A review that intended to include only RCTs to assess the effectiveness of health education programmes to improve foot self-care and reduce foot problems in older people with diabetes expanded its scope to include non-randomised studies due to ‘the dearth of information’ identified [29]. The review method raised concerns about its ability to identify relevant studies. Ultimately it included 14 studies of various types and the only RCT (Additional file 2: Supplementary reference S2) was included in the earlier reviews we identified.
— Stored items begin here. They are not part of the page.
theorem Stays.mk_pwr (hπ : AllFree π 128) {v7} : Stays π r0 (State.mk s.now s.frees s.pending s.regs s.act s.bus s.mem v7 s.clk s.therm s.valley s.plumb
      s.sins s.scans s.scanConvs s.souts s.conns s.pw s.fb s.evr s.log s.doms s.grps s.legs s.holds
      s.trips s.sets s.mons s.phases s.drvs s.datum s.pair s.adcs s.lanes s.eng s.gens s.capMem s.rings
      s.grids s.isl s.trackers s.sweep s.rails s.cmdPorts s.monument s.meters s.cluster s.nvm s.dbg
      s.upd s.gio) ↔ Stays π r0 s := by
  unfold Stays; rw [show π (State.mk s.now s.frees s.pending s.regs s.act s.bus s.mem v7 s.clk s.therm s.valley s.plumb
      s.sins s.scans s.scanConvs s.souts s.conns s.pw s.fb s.evr s.log s.doms s.grps s.legs s.holds
      s.trips s.sets s.mons s.phases s.drvs s.datum s.pair s.adcs s.lanes s.eng s.gens s.capMem s.rings
      s.grids s.isl s.trackers s.sweep s.rails s.cmdPorts s.monument s.meters s.cluster s.nvm s.dbg
      s.upd s.gio) = π s from (hπ 7 rfl s v7)]

theorem Stays.mk_clk (hπ : AllFree π 256) {v8} : Stays π r0 (State.mk s.now s.frees s.pending s.regs s.act s.bus s.mem s.pwr v8 s.therm s.valley s.plumb
      s.sins s.scans s.scanConvs s.souts s.conns s.pw s.fb s.evr s.log s.doms s.grps s.legs s.holds
      s.trips s.sets s.mons s.phases s.drvs s.datum s.pair s.adcs s.lanes s.eng s.gens s.capMem s.rings
      s.grids s.isl s.trackers s.sweep s.rails s.cmdPorts s.monument s.meters s.cluster s.nvm s.dbg
      s.upd s.gio) ↔ Stays π r0 s := by
  unfold Stays; rw [show π (State.mk s.now s.frees s.pending s.regs s.act s.bus s.mem s.pwr v8 s.therm s.valley s.plumb
      s.sins s.scans s.scanConvs s.souts s.conns s.pw s.fb s.evr s.log s.doms s.grps s.legs s.holds
      s.trips s.sets s.mons s.phases s.drvs s.datum s.pair s.adcs s.lanes s.eng s.gens s.capMem s.rings
      s.grids s.isl s.trackers s.sweep s.rails s.cmdPorts s.monument s.meters s.cluster s.nvm s.dbg
      s.upd s.gio) = π s from (hπ 8 rfl s v8)]

theorem Stays.mk_therm (hπ : AllFree π 512) {v9} : Stays π r0 (State.mk s.now s.frees s.pending s.regs s.act s.bus s.mem s.pwr s.clk v9 s.valley s.plumb s.sins
      s.scans s.scanConvs s.souts s.conns s.pw s.fb s.evr s.log s.doms s.grps s.legs s.holds s.trips
      s.sets s.mons s.phases s.drvs s.datum s.pair s.adcs s.lanes s.eng s.gens s.capMem s.rings s.grids
      s.isl s.trackers s.sweep s.rails s.cmdPorts s.monument s.meters s.cluster s.nvm s.dbg s.upd
      s.gio) ↔ Stays π r0 s := by
  unfold Stays; rw [show π (State.mk s.now s.frees s.pending s.regs s.act s.bus s.mem s.pwr s.clk v9 s.valley s.plumb s.sins
      s.scans s.scanConvs s.souts s.conns s.pw s.fb s.evr s.log s.doms s.grps s.legs s.holds s.trips
      s.sets s.mons s.phases s.drvs s.datum s.pair s.adcs s.lanes s.eng s.gens s.capMem s.rings s.grids
      s.isl s.trackers s.sweep s.rails s.cmdPorts s.monument s.meters s.cluster s.nvm s.dbg s.upd
      s.gio) = π s from (hπ 9 rfl s v9)]

theorem Stays.mk_valley (hπ : AllFree π 1024) {v10} : Stays π r0 (State.mk s.now s.frees s.pending s.regs s.act s.bus s.mem s.pwr s.clk s.therm v10 s.plumb s.sins
      s.scans s.scanConvs s.souts s.conns s.pw s.fb s.evr s.log s.doms s.grps s.legs s.holds s.trips
      s.sets s.mons s.phases s.drvs s.datum s.pair s.adcs s.lanes s.eng s.gens s.capMem s.rings s.grids
      s.isl s.trackers s.sweep s.rails s.cmdPorts s.monument s.meters s.cluster s.nvm s.dbg s.upd
      s.gio) ↔ Stays π r0 s := by
  unfold Stays; rw [show π (State.mk s.now s.frees s.pending s.regs s.act s.bus s.mem s.pwr s.clk s.therm v10 s.plumb s.sins
      s.scans s.scanConvs s.souts s.conns s.pw s.fb s.evr s.log s.doms s.grps s.legs s.holds s.trips
      s.sets s.mons s.phases s.drvs s.datum s.pair s.adcs s.lanes s.eng s.gens s.capMem s.rings s.grids
      s.isl s.trackers s.sweep s.rails s.cmdPorts s.monument s.meters s.cluster s.nvm s.dbg s.upd
      s.gio) = π s from (hπ 10 rfl s v10)]

theorem Stays.mk_plumb (hπ : AllFree π 2048) {v11} : Stays π r0 (State.mk s.now s.frees s.pending s.regs s.act s.bus s.mem s.pwr s.clk s.therm s.valley v11
      s.sins s.scans s.scanConvs s.souts s.conns s.pw s.fb s.evr s.log s.doms s.grps s.legs s.holds
      s.trips s.sets s.mons s.phases s.drvs s.datum s.pair s.adcs s.lanes s.eng s.gens s.capMem s.rings
      s.grids s.isl s.trackers s.sweep s.rails s.cmdPorts s.monument s.meters s.cluster s.nvm s.dbg
      s.upd s.gio) ↔ Stays π r0 s := by
  unfold Stays; rw [show π (State.mk s.now s.frees s.pending s.regs s.act s.bus s.mem s.pwr s.clk s.therm s.valley v11
      s.sins s.scans s.scanConvs s.souts s.conns s.pw s.fb s.evr s.log s.doms s.grps s.legs s.holds
      s.trips s.sets s.mons s.phases s.drvs s.datum s.pair s.adcs s.lanes s.eng s.gens s.capMem s.rings
      s.grids s.isl s.trackers s.sweep s.rails s.cmdPorts s.monument s.meters s.cluster s.nvm s.dbg
      s.upd s.gio) = π s from (hπ 11 rfl s v11)]

theorem Stays.mk_sins (hπ : AllFree π 4096) {v12} : Stays π r0 (State.mk s.now s.frees s.pending s.regs s.act s.bus s.mem s.pwr s.clk s.therm s.valley s.plumb
      v12 s.scans s.scanConvs s.souts s.conns s.pw s.fb s.evr s.log s.doms s.grps s.legs s.holds
      s.trips s.sets s.mons s.phases s.drvs s.datum s.pair s.adcs s.lanes s.eng s.gens s.capMem s.rings
      s.grids s.isl s.trackers s.sweep s.rails s.cmdPorts s.monument s.meters s.cluster s.nvm s.dbg
      s.upd s.gio) ↔ Stays π r0 s := by
  unfold Stays; rw [show π (State.mk s.now s.frees s.pending s.regs s.act s.bus s.mem s.pwr s.clk s.therm s.valley s.plumb
      v12 s.scans s.scanConvs s.souts s.conns s.pw s.fb s.evr s.log s.doms s.grps s.legs s.holds
      s.trips s.sets s.mons s.phases s.drvs s.datum s.pair s.adcs s.lanes s.eng s.gens s.capMem s.rings
      s.grids s.isl s.trackers s.sweep s.rails s.cmdPorts s.monument s.meters s.cluster s.nvm s.dbg
      s.upd s.gio) = π s from (hπ 12 rfl s v12)]

theorem Stays.mk_scans (hπ : AllFree π 8192) {v13} : Stays π r0 (State.mk s.now s.frees s.pending s.regs s.act s.bus s.mem s.pwr s.clk s.therm s.valley s.plumb
      s.sins v13 s.scanConvs s.souts s.conns s.pw s.fb s.evr s.log s.doms s.grps s.legs s.holds s.trips
      s.sets s.mons s.phases s.drvs s.datum s.pair s.adcs s.lanes s.eng s.gens s.capMem s.rings s.grids
      s.isl s.trackers s.sweep s.rails s.cmdPorts s.monument s.meters s.cluster s.nvm s.dbg s.upd
      s.gio) ↔ Stays π r0 s := by
  unfold Stays; rw [show π (State.mk s.now s.frees s.pending s.regs s.act s.bus s.mem s.pwr s.clk s.therm s.valley s.plumb
      s.sins v13 s.scanConvs s.souts s.conns s.pw s.fb s.evr s.log s.doms s.grps s.legs s.holds s.trips
      s.sets s.mons s.phases s.drvs s.datum s.pair s.adcs s.lanes s.eng s.gens s.capMem s.rings s.grids
      s.isl s.trackers s.sweep s.rails s.cmdPorts s.monument s.meters s.cluster s.nvm s.dbg s.upd
      s.gio) = π s from (hπ 13 rfl s v13)]

theorem Stays.mk_scanConvs (hπ : AllFree π 16384) {v14} : Stays π r0 (State.mk s.now s.frees s.pending s.regs s.act s.bus s.mem s.pwr s.clk s.therm s.valley s.plumb
      s.sins s.scans v14 s.souts s.conns s.pw s.fb s.evr s.log s.doms s.grps s.legs s.holds s.trips
      s.sets s.mons s.phases s.drvs s.datum s.pair s.adcs s.lanes s.eng s.gens s.capMem s.rings s.grids
      s.isl s.trackers s.sweep s.rails s.cmdPorts s.monument s.meters s.cluster s.nvm s.dbg s.upd
      s.gio) ↔ Stays π r0 s := by
  unfold Stays; rw [show π (State.mk s.now s.frees s.pending s.regs s.act s.bus s.mem s.pwr s.clk s.therm s.valley s.plumb
      s.sins s.scans v14 s.souts s.conns s.pw s.fb s.evr s.log s.doms s.grps s.legs s.holds s.trips
      s.sets s.mons s.phases s.drvs s.datum s.pair s.adcs s.lanes s.eng s.gens s.capMem s.rings s.grids
      s.isl s.trackers s.sweep s.rails s.cmdPorts s.monument s.meters s.cluster s.nvm s.dbg s.upd
      s.gio) = π s from (hπ 14 rfl s v14)]

theorem Stays.mk_souts (hπ : AllFree π 32768) {v15} : Stays π r0 (State.mk s.now s.frees s.pending s.regs s.act s.bus s.mem s.pwr s.clk s.therm s.valley s.plumb
      s.sins s.scans s.scanConvs v15 s.conns s.pw s.fb s.evr s.log s.doms s.grps s.legs s.holds s.trips
      s.sets s.mons s.phases s.drvs s.datum s.pair s.adcs s.lanes s.eng s.gens s.capMem s.rings s.grids
      s.isl s.trackers s.sweep s.rails s.cmdPorts s.monument s.meters s.cluster s.nvm s.dbg s.upd
      s.gio) ↔ Stays π r0 s := by
  unfold Stays; rw [show π (State.mk s.now s.frees s.pending s.regs s.act s.bus s.mem s.pwr s.clk s.therm s.valley s.plumb
      s.sins s.scans s.scanConvs v15 s.conns s.pw s.fb s.evr s.log s.doms s.grps s.legs s.holds s.trips
      s.sets s.mons s.phases s.drvs s.datum s.pair s.adcs s.lanes s.eng s.gens s.capMem s.rings s.grids
      s.isl s.trackers s.sweep s.rails s.cmdPorts s.monument s.meters s.cluster s.nvm s.dbg s.upd
      s.gio) = π s from (hπ 15 rfl s v15)]

theorem Stays.mk_conns (hπ : AllFree π 65536) {v16} : Stays π r0 (State.mk s.now s.frees s.pending s.regs s.act s.bus s.mem s.pwr s.clk s.therm s.valley s.plumb
      s.sins s.scans s.scanConvs s.souts v16 s.pw s.fb s.evr s.log s.doms s.grps s.legs s.holds s.trips
      s.sets s.mons s.phases s.drvs s.datum s.pair s.adcs s.lanes s.eng s.gens s.capMem s.rings s.grids
      s.isl s.trackers s.sweep s.rails s.cmdPorts s.monument s.meters s.cluster s.nvm s.dbg s.upd
      s.gio) ↔ Stays π r0 s := by
  unfold Stays; rw [show π (State.mk s.now s.frees s.pending s.regs s.act s.bus s.mem s.pwr s.clk s.therm s.valley s.plumb
      s.sins s.scans s.scanConvs s.souts v16 s.pw s.fb s.evr s.log s.doms s.grps s.legs s.holds s.trips
      s.sets s.mons s.phases s.drvs s.datum s.pair s.adcs s.lanes s.eng s.gens s.capMem s.rings s.grids
      s.isl s.trackers s.sweep s.rails s.cmdPorts s.monument s.meters s.cluster s.nvm s.dbg s.upd
      s.gio) = π s from (hπ 16 rfl s v16)]

theorem Stays.mk_pw (hπ : AllFree π 131072) {v17} : Stays π r0 (State.mk s.now s.frees s.pending s.regs s.act s.bus s.mem s.pwr s.clk s.therm s.valley s.plumb
      s.sins s.scans s.scanConvs s.souts s.conns v17 s.fb s.evr s.log s.doms s.grps s.legs s.holds
      s.trips s.sets s.mons s.phases s.drvs s.datum s.pair s.adcs s.lanes s.eng s.gens s.capMem s.rings
      s.grids s.isl s.trackers s.sweep s.rails s.cmdPorts s.monument s.meters s.cluster s.nvm s.dbg
      s.upd s.gio) ↔ Stays π r0 s := by
  unfold Stays; rw [show π (State.mk s.now s.frees s.pending s.regs s.act s.bus s.mem s.pwr s.clk s.therm s.valley s.plumb
      s.sins s.scans s.scanConvs s.souts s.conns v17 s.fb s.evr s.log s.doms s.grps s.legs s.holds
      s.trips s.sets s.mons s.phases s.drvs s.datum s.pair s.adcs s.lanes s.eng s.gens s.capMem s.rings
      s.grids s.isl s.trackers s.sweep s.rails s.cmdPorts s.monument s.meters s.cluster s.nvm s.dbg
      s.upd s.gio) = π s from (hπ 17 rfl s v17)]

theorem Stays.mk_fb (hπ : AllFree π 262144) {v18} : Stays π r0 (State.mk s.now s.frees s.pending s.regs s.act s.bus s.mem s.pwr s.clk s.therm s.valley s.plumb
      s.sins s.scans s.scanConvs s.souts s.conns s.pw v18 s.evr s.log s.doms s.grps s.legs s.holds
      s.trips s.sets s.mons s.phases s.drvs s.datum s.pair s.adcs s.lanes s.eng s.gens s.capMem s.rings
      s.grids s.isl s.trackers s.sweep s.rails s.cmdPorts s.monument s.meters s.cluster s.nvm s.dbg
      s.upd s.gio) ↔ Stays π r0 s := by
  unfold Stays; rw [show π (State.mk s.now s.frees s.pending s.regs s.act s.bus s.mem s.pwr s.clk s.therm s.valley s.plumb
      s.sins s.scans s.scanConvs s.souts s.conns s.pw v18 s.evr s.log s.doms s.grps s.legs s.holds
      s.trips s.sets s.mons s.phases s.drvs s.datum s.pair s.adcs s.lanes s.eng s.gens s.capMem s.rings
      s.grids s.isl s.trackers s.sweep s.rails s.cmdPorts s.monument s.meters s.cluster s.nvm s.dbg
      s.upd s.gio) = π s from (hπ 18 rfl s v18)]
Systematic reviews that addressed the question of the effectiveness of a broad range of preventive interventions provided no additional evidence on the effectiveness of patient education from RCTs relevant to the overview. The most recent of these, an update of a previous review, undertaken to inform International Working Group on the Diabetic Foot (IWGDF) guidance on the prevention of foot ulcers in at-risk patients [30, 31] considered evidence from four RCTs (Additional file 2: Supplementary references S2, S3, S4, S14) alongside results from non-controlled studies. Conclusions were informed by a system for grading evidence-based guidelines [46] and reached by consensus. The reviews of assorted preventative interventions which included RCTs of patient education either included or pre-dated the patient education RCTs already described and identified no others [14, 18, 19, 21, 22, 25, 30, 41].

Overall these systematic reviews all found that there is inadequate evidence upon which to base recommendations about patient education to prevent foot ulceration in diabetes, [13, 15, 17, 29] except one which concluded that patient education is effective in preventing foot ulcers [13].

Reviews of psychosocial interventions

Three reviews assessed the evidence for psychosocial interventions to prevent foot ulcers [23, 24, 27], two of which were judged to be at low risk of bias [23, 24].

One published in the Cochrane library [24] and included a single RCT of home monitoring of foot skin temperature which included theory-based counselling for people whose foot skin temperature was raised (Additional file 2: Supplementary reference S25). A second review of psychosocial interventions included six RCTs relevant to our overview, all of which had previously been reviewed by others mostly within reviews of educational interventions [23].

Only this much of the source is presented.